> [Requirement]:
The answer must consist only of the lines from the line with "ep) s = .next s)" to the line with "s t q.val))", both included, exactly as they stand below.

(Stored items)
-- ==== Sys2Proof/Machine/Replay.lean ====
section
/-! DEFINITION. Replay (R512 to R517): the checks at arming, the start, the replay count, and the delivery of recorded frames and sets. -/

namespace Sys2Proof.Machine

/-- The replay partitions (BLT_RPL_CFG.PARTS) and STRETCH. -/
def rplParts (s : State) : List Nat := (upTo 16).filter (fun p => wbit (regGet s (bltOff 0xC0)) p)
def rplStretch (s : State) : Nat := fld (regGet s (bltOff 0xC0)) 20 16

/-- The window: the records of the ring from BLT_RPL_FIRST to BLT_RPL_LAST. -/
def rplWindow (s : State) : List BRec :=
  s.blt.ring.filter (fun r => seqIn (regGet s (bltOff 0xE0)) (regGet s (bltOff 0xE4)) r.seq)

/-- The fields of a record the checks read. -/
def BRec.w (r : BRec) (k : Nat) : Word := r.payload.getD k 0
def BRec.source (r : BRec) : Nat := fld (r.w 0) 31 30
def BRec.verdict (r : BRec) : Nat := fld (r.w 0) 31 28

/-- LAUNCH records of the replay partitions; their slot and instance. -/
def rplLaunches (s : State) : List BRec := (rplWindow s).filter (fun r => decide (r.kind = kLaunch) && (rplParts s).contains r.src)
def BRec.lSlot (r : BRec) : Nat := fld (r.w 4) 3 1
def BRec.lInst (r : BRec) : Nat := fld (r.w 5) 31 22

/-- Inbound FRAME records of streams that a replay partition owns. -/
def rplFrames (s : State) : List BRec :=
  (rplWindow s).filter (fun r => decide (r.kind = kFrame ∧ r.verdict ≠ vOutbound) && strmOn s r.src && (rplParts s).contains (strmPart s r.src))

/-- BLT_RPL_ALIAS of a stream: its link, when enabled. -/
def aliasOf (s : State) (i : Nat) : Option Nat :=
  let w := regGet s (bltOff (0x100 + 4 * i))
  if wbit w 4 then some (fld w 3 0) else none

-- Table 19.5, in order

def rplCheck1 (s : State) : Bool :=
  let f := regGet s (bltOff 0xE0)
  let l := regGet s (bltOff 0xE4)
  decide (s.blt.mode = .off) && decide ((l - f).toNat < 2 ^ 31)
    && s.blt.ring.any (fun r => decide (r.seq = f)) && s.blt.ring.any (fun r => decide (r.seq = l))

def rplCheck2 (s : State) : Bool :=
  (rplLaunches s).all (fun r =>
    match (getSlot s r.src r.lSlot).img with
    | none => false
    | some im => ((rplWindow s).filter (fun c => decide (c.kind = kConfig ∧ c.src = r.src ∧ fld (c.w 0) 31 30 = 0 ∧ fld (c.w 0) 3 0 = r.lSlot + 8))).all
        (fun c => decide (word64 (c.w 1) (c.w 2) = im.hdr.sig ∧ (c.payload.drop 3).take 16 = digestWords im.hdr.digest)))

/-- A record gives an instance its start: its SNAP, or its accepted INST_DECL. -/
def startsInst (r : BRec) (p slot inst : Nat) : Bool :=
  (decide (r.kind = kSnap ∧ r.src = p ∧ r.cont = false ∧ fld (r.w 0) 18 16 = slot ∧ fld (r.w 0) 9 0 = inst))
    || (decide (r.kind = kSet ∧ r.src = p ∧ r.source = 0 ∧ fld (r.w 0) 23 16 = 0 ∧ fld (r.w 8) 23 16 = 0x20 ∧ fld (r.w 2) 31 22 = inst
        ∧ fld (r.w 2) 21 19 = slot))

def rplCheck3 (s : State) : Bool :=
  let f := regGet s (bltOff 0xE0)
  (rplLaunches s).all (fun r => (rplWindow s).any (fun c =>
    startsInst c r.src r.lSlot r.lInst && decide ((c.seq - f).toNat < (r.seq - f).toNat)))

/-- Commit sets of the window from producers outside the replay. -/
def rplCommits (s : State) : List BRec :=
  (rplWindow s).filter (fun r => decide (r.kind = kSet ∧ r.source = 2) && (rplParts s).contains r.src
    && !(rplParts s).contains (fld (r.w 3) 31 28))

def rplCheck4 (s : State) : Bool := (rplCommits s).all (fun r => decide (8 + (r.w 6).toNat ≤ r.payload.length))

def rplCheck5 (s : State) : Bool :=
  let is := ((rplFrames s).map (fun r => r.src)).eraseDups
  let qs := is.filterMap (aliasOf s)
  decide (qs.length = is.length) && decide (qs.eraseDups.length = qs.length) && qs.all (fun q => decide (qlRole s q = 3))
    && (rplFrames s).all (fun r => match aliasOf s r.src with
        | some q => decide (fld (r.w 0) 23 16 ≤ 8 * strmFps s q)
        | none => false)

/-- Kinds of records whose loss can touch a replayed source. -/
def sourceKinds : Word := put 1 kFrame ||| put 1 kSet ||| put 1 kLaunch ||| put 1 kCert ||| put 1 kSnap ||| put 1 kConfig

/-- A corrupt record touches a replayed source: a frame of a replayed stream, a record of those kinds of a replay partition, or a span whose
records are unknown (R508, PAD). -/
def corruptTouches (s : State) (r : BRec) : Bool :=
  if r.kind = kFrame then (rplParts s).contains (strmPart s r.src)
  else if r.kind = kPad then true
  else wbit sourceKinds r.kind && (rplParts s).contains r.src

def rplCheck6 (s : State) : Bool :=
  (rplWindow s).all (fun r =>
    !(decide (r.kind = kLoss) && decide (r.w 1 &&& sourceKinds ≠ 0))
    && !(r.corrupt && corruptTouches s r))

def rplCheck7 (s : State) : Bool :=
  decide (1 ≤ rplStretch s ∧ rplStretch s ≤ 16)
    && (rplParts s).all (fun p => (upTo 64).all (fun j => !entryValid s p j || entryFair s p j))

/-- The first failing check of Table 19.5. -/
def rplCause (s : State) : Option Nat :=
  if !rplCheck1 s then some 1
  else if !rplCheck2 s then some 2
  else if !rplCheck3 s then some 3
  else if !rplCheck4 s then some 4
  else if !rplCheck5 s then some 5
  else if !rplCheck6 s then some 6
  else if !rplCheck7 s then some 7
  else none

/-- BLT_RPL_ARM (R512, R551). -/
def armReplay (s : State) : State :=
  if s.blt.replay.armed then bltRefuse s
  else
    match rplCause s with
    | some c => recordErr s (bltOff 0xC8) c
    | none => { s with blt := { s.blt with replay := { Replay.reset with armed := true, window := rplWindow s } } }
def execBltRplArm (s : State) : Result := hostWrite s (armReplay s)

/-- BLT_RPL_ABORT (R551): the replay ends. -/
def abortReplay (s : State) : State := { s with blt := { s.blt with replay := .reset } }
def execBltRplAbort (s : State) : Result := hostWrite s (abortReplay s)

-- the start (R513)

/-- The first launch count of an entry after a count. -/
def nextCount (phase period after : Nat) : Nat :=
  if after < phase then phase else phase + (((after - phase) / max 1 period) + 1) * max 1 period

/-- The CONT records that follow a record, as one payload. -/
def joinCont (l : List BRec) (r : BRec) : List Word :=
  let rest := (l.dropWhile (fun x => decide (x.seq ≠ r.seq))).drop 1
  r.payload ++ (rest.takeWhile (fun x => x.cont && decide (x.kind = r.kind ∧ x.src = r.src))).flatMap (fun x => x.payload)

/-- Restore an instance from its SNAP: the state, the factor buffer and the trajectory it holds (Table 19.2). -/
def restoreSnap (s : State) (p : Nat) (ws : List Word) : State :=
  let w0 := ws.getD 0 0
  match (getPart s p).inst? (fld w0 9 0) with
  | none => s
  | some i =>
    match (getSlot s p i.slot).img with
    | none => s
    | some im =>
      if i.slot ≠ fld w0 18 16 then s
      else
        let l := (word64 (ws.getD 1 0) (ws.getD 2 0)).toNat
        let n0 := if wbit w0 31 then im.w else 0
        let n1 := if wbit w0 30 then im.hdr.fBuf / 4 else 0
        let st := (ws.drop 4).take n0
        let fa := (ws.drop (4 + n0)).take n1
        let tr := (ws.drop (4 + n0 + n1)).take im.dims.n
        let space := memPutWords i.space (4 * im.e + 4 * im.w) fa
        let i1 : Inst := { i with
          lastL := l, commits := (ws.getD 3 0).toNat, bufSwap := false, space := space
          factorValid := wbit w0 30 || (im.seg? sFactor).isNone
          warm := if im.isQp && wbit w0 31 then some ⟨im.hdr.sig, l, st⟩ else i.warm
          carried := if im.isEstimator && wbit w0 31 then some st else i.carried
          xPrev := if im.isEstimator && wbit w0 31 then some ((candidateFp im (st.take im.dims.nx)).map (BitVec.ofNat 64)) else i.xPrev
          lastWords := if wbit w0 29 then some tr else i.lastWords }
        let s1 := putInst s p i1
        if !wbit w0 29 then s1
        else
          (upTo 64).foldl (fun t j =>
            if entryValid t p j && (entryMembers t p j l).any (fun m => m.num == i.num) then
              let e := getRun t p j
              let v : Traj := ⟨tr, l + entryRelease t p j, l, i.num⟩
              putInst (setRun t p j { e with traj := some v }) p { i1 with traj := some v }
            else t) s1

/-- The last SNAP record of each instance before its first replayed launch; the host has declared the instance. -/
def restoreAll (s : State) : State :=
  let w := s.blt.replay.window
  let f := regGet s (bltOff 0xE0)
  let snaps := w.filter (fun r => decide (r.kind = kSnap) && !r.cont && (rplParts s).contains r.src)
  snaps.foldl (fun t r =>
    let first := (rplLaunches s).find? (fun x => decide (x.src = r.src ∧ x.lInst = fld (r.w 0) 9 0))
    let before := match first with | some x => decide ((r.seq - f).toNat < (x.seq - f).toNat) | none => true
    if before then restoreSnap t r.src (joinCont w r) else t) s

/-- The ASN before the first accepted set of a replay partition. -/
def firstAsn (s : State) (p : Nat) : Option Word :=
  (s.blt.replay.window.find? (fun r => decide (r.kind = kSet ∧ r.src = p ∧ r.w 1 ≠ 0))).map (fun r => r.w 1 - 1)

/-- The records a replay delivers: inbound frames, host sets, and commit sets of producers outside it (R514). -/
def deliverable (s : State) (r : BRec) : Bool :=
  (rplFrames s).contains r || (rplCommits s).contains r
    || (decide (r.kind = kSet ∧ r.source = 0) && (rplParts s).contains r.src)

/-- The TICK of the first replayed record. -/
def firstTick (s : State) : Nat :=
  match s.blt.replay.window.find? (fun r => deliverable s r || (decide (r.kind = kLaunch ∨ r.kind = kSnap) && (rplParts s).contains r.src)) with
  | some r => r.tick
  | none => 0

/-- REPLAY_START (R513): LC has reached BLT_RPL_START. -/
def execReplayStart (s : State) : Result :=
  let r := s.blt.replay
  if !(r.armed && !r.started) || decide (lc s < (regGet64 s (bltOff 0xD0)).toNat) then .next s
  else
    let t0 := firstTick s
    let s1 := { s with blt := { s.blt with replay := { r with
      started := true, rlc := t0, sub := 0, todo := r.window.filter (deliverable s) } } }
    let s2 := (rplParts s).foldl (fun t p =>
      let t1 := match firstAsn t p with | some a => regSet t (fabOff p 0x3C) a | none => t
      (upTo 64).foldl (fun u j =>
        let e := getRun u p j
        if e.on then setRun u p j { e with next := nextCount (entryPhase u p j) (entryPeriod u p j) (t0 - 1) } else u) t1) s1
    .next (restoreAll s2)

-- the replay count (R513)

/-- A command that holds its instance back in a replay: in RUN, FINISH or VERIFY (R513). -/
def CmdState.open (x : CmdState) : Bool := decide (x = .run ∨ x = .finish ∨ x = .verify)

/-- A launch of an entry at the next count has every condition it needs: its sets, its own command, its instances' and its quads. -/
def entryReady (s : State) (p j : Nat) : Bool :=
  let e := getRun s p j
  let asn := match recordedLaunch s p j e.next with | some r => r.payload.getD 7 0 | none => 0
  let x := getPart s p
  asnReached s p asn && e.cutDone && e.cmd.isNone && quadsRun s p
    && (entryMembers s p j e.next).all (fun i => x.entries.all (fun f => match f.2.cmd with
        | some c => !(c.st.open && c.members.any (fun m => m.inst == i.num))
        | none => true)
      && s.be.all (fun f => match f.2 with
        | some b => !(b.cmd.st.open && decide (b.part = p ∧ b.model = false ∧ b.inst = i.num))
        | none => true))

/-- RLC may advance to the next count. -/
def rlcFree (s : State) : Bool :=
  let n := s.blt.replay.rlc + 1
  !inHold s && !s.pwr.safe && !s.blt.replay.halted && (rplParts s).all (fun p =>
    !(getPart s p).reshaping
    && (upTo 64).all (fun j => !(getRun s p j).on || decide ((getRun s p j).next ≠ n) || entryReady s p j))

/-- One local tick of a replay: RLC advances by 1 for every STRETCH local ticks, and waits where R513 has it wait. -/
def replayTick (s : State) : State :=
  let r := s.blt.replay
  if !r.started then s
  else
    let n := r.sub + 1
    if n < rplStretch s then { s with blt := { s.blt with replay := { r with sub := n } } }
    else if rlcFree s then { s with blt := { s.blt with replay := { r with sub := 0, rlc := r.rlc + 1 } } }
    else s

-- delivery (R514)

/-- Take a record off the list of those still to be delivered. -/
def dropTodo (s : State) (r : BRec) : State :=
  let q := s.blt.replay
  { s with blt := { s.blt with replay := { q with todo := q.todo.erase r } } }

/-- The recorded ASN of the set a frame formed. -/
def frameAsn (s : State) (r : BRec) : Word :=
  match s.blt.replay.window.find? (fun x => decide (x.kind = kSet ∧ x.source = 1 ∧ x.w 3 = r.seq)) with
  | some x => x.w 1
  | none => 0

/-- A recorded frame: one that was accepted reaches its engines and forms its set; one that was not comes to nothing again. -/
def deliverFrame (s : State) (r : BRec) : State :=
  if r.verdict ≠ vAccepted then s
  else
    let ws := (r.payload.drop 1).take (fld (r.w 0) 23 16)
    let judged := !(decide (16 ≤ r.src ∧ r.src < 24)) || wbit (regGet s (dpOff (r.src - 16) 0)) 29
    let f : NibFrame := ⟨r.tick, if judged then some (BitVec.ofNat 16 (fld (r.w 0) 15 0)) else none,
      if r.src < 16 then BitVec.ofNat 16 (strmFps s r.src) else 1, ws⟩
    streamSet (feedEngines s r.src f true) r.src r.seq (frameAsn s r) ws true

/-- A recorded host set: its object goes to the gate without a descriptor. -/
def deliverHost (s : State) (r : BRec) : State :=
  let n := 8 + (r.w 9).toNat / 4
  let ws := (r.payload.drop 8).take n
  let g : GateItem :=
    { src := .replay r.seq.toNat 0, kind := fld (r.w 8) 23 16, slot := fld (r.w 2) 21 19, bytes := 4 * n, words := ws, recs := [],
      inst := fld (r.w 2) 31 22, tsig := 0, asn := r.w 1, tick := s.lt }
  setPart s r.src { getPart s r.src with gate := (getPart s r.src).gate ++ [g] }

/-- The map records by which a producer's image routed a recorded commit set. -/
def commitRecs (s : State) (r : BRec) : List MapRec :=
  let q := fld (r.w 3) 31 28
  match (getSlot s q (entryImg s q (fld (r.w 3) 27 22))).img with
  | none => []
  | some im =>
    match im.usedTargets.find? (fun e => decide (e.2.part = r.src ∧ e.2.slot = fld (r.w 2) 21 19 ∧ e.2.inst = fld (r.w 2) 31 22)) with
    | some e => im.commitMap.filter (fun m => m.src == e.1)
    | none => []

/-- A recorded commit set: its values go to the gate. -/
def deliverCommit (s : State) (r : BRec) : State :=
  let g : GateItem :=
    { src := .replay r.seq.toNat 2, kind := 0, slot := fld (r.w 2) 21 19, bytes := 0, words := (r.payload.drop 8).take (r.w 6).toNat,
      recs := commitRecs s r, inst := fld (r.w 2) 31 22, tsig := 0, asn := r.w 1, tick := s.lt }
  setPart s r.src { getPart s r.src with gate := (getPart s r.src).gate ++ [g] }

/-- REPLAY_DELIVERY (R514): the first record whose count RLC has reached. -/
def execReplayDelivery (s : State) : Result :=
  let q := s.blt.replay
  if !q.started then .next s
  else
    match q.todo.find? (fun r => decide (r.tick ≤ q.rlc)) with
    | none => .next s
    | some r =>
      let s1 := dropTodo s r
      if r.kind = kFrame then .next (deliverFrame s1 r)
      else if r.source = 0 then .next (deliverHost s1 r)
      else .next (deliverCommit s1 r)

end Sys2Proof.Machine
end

==

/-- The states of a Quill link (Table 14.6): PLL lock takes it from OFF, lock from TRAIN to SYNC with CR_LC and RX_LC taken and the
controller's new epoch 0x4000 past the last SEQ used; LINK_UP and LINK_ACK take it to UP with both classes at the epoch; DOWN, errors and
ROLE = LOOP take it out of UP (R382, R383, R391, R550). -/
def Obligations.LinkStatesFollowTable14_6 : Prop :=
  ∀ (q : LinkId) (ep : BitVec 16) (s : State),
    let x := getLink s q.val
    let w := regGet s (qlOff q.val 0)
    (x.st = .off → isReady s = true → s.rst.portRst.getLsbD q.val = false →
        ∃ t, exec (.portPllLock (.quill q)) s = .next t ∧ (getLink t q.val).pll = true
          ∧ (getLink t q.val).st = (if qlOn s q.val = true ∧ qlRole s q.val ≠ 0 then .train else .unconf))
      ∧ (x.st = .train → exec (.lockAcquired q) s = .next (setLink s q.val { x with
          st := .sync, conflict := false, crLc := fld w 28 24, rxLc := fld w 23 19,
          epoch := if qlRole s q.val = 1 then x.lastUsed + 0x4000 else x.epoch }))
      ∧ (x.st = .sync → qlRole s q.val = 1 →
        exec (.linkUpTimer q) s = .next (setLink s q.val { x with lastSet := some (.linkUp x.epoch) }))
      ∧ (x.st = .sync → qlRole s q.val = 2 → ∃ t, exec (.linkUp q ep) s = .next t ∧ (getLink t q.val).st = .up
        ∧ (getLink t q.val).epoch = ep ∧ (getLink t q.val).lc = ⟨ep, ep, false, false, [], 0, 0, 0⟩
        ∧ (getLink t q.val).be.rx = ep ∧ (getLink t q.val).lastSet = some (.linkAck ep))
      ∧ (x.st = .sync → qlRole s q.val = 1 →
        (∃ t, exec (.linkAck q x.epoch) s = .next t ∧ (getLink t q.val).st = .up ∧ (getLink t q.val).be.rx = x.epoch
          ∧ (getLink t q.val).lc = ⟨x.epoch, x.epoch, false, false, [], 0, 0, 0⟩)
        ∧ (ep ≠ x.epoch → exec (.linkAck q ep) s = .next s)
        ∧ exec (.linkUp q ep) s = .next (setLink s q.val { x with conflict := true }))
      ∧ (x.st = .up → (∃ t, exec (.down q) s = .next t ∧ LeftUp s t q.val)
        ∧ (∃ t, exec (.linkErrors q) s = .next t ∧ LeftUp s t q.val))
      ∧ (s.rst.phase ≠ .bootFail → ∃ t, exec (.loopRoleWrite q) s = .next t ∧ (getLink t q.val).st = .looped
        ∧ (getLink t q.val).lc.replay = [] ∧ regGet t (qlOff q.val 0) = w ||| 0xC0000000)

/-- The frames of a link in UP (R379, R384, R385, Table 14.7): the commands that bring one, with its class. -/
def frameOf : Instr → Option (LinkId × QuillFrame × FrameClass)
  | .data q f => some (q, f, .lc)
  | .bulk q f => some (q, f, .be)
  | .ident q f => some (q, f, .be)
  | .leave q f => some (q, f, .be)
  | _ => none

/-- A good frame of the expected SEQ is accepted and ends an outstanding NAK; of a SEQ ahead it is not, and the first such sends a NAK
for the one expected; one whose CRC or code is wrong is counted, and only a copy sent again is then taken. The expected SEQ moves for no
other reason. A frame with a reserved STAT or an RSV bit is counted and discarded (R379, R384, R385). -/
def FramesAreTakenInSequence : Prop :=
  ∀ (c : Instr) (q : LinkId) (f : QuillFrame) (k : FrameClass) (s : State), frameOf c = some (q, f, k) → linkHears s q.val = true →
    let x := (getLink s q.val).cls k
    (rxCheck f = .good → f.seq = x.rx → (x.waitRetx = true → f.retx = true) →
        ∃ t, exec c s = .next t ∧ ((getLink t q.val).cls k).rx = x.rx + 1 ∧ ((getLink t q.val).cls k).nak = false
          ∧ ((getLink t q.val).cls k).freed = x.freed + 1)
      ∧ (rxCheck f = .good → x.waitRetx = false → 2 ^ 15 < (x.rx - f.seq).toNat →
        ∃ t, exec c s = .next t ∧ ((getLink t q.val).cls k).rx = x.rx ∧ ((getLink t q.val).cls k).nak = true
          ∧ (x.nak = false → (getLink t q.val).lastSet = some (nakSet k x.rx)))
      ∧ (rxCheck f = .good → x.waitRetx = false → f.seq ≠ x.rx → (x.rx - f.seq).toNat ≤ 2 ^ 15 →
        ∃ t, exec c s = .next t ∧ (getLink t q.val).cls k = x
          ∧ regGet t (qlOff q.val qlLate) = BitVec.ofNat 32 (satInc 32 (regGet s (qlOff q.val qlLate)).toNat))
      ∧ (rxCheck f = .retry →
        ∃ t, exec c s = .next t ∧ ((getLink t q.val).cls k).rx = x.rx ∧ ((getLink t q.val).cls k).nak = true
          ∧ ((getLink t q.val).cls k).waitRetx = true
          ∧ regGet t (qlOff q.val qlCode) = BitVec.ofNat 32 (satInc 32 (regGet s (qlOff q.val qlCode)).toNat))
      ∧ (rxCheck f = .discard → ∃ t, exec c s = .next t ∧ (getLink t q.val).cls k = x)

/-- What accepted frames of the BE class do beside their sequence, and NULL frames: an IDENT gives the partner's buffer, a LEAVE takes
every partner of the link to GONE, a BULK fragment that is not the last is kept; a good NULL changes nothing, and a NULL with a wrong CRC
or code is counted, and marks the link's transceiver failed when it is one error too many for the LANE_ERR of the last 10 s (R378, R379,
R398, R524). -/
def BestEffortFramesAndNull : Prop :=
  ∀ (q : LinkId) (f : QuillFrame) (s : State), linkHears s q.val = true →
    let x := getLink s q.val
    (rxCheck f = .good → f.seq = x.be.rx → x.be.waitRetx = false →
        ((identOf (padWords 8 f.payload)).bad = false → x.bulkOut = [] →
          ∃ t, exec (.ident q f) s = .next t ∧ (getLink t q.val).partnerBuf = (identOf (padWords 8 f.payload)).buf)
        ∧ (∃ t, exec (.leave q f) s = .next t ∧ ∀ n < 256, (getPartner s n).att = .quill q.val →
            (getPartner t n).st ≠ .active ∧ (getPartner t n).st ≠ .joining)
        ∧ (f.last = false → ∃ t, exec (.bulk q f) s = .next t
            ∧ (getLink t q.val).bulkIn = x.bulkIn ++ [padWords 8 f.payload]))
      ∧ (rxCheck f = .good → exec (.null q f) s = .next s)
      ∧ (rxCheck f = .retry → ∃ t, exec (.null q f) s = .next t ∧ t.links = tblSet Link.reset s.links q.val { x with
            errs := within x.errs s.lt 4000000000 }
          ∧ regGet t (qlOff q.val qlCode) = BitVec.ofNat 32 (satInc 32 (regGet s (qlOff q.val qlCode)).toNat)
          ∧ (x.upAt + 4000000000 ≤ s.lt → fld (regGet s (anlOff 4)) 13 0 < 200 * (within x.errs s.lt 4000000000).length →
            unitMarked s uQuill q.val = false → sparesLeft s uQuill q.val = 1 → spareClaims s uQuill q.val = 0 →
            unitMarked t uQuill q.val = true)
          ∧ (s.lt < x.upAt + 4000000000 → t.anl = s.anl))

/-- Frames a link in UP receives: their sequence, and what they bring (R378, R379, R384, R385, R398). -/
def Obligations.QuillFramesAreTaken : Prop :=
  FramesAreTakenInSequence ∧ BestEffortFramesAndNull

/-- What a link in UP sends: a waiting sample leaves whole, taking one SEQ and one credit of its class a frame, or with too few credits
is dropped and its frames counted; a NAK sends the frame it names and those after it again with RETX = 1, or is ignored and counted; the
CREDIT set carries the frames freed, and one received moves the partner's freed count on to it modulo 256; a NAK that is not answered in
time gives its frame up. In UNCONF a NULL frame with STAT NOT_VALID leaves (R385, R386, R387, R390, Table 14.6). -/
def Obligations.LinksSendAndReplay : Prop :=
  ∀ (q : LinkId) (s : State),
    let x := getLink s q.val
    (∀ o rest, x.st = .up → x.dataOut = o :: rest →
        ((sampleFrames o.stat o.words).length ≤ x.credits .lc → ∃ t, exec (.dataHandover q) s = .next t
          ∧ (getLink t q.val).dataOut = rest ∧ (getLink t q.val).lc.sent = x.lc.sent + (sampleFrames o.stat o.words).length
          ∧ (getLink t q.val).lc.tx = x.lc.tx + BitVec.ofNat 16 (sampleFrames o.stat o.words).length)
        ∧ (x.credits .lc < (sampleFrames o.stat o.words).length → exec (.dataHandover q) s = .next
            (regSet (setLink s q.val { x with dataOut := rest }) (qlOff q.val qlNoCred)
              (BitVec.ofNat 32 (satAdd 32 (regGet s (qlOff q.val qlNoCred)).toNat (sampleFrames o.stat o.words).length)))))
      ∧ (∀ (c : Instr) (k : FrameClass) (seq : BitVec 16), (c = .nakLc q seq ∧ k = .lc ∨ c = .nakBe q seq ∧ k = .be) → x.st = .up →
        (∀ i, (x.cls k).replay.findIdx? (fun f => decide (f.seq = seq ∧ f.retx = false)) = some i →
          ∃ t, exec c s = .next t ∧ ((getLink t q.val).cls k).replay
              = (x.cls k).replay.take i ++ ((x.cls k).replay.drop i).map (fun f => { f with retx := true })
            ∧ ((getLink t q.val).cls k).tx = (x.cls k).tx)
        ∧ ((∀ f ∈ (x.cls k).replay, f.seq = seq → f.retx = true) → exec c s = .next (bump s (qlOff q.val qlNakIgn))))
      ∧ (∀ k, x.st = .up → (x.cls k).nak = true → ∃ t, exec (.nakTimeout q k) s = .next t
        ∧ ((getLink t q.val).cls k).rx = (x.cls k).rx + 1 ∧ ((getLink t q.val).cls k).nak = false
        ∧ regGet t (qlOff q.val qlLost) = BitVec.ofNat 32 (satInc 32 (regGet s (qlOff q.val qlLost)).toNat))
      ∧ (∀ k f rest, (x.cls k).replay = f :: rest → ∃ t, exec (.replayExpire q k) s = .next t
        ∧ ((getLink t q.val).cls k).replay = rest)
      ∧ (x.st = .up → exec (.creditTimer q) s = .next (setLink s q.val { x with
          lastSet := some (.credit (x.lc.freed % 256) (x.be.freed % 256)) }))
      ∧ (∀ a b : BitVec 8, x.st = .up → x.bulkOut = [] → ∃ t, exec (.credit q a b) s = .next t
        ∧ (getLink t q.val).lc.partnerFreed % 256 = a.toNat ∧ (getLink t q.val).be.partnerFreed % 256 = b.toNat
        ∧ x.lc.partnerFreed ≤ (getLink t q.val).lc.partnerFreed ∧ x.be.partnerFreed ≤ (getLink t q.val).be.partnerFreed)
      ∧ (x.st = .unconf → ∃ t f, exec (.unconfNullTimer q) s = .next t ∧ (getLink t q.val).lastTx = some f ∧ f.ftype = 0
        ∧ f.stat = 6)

> [Reply]:
        ∧ (ep ≠ x.epoch → exec (.linkAck q ep) s = .next s)
        ∧ exec (.linkUp q ep) s = .next (setLink s q.val { x with conflict := true }))
      ∧ (x.st = .up → (∃ t, exec (.down q) s = .next t ∧ LeftUp s t q.val)
        ∧ (∃ t, exec (.linkErrors q) s = .next t ∧ LeftUp s t q.val))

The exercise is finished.